• _What needs to be done_: Each line of the listing that contains the word "entries" is to be copied.

• _Provided material_:
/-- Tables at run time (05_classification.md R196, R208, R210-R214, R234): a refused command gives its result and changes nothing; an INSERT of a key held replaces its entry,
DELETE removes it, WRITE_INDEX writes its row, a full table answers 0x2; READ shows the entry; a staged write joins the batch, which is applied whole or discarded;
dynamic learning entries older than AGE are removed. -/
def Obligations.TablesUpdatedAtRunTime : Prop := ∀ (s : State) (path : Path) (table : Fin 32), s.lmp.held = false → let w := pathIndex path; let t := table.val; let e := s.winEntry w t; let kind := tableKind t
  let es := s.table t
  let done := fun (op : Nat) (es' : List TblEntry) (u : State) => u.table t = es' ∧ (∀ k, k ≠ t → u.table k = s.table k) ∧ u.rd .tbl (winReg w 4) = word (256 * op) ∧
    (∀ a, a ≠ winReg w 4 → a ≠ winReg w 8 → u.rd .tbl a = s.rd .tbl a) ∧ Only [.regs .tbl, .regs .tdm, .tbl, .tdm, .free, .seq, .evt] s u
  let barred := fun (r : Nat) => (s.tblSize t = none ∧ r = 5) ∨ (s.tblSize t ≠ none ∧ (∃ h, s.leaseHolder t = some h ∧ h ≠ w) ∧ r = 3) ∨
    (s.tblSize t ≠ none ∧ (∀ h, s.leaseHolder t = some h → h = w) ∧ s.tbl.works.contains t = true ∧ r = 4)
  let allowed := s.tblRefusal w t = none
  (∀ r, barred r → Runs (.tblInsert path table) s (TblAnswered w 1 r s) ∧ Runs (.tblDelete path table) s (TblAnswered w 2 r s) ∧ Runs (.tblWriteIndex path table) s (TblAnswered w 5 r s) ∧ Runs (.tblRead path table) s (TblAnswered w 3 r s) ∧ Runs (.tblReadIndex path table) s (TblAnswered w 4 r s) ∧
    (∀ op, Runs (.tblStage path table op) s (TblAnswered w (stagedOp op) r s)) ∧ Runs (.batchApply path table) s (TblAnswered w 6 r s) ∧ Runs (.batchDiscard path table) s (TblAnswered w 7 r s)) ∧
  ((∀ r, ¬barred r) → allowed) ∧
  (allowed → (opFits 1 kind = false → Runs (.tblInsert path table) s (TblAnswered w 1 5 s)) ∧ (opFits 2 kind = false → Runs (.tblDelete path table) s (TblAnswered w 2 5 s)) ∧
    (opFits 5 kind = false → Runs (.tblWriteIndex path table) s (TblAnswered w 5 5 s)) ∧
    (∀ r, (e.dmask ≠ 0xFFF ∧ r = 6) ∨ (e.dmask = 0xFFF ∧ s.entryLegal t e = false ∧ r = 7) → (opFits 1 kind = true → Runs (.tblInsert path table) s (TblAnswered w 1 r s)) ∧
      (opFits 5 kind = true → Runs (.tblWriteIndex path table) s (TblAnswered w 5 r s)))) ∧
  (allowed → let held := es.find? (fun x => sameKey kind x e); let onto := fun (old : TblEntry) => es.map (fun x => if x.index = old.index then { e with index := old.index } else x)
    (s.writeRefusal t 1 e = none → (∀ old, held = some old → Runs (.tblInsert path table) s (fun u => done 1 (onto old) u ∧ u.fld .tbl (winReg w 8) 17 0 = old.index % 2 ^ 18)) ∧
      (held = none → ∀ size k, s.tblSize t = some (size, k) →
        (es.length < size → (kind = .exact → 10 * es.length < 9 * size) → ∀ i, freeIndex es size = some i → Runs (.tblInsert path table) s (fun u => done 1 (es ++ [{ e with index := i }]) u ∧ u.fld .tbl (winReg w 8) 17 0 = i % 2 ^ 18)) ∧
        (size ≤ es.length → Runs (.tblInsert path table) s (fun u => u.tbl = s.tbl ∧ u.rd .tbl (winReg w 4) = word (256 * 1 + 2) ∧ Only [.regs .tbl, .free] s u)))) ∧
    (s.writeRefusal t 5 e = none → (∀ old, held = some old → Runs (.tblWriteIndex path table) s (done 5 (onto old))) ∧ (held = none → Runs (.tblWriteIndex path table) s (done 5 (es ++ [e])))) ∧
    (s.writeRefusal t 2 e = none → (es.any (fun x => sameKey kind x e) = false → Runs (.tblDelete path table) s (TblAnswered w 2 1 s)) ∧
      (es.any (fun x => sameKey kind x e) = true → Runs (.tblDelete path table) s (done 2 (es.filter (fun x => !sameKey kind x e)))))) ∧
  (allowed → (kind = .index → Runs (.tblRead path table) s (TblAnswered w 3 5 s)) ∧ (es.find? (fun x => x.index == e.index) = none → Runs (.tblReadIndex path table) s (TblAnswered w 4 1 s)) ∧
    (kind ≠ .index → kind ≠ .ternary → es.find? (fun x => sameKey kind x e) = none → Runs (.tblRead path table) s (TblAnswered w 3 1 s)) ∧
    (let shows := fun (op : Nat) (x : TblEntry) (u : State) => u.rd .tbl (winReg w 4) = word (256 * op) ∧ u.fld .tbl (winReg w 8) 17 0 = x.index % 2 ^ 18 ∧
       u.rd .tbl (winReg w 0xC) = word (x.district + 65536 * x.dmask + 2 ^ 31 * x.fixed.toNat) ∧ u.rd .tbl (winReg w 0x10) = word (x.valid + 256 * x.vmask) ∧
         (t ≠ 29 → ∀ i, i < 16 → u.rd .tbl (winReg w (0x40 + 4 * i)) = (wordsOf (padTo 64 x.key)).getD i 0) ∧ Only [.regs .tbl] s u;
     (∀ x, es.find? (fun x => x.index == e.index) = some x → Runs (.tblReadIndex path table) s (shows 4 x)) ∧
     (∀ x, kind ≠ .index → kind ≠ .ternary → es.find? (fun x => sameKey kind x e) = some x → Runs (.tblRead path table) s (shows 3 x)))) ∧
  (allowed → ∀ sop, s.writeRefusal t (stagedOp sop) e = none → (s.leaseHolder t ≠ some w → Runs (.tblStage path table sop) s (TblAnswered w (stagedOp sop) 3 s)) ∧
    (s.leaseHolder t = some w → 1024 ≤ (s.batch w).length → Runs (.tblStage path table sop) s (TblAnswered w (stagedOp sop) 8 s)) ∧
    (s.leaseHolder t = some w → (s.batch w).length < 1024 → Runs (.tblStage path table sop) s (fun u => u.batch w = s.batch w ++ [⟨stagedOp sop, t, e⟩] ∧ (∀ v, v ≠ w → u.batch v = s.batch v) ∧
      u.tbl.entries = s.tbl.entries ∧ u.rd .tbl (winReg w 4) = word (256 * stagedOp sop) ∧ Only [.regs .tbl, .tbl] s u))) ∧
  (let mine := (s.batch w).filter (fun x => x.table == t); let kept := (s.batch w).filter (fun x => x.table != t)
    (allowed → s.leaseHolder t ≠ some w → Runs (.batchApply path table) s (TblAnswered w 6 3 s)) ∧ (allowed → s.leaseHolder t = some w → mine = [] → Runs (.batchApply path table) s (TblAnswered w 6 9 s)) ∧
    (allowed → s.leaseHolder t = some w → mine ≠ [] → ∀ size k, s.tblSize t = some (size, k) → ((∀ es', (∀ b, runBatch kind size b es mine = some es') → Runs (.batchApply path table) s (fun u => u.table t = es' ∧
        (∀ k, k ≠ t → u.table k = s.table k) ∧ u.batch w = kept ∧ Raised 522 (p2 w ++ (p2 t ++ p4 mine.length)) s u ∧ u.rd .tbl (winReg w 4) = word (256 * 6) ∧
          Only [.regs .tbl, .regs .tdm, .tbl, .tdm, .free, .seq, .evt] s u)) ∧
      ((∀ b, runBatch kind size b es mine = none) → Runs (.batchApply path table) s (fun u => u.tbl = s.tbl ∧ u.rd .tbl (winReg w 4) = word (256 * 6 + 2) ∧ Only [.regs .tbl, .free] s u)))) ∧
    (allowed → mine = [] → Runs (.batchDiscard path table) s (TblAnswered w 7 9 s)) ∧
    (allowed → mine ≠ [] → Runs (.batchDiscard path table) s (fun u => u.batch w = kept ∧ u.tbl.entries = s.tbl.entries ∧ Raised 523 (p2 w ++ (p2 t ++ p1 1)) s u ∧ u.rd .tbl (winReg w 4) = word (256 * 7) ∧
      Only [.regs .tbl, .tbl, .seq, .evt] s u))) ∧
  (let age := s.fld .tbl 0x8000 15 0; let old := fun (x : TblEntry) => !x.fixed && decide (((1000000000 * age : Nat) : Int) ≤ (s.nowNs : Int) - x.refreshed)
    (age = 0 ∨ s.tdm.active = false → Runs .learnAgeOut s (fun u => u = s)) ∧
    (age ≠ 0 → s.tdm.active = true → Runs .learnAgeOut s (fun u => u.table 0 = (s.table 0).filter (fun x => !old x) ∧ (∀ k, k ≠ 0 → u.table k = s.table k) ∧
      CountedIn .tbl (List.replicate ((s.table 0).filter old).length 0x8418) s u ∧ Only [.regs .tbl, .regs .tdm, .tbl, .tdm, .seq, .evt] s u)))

• _Result below_:
dynamic learning entries older than AGE are removed. -/
      u.tbl.entries = s.tbl.entries ∧ u.rd .tbl (winReg w 4) = word (256 * stagedOp sop) ∧ Only [.regs .tbl, .tbl] s u))) ∧
    (allowed → mine ≠ [] → Runs (.batchDiscard path table) s (fun u => u.batch w = kept ∧ u.tbl.entries = s.tbl.entries ∧ Raised 523 (p2 w ++ (p2 t ++ p1 1)) s u ∧ u.rd .tbl (winReg w 4) = word (256 * 7) ∧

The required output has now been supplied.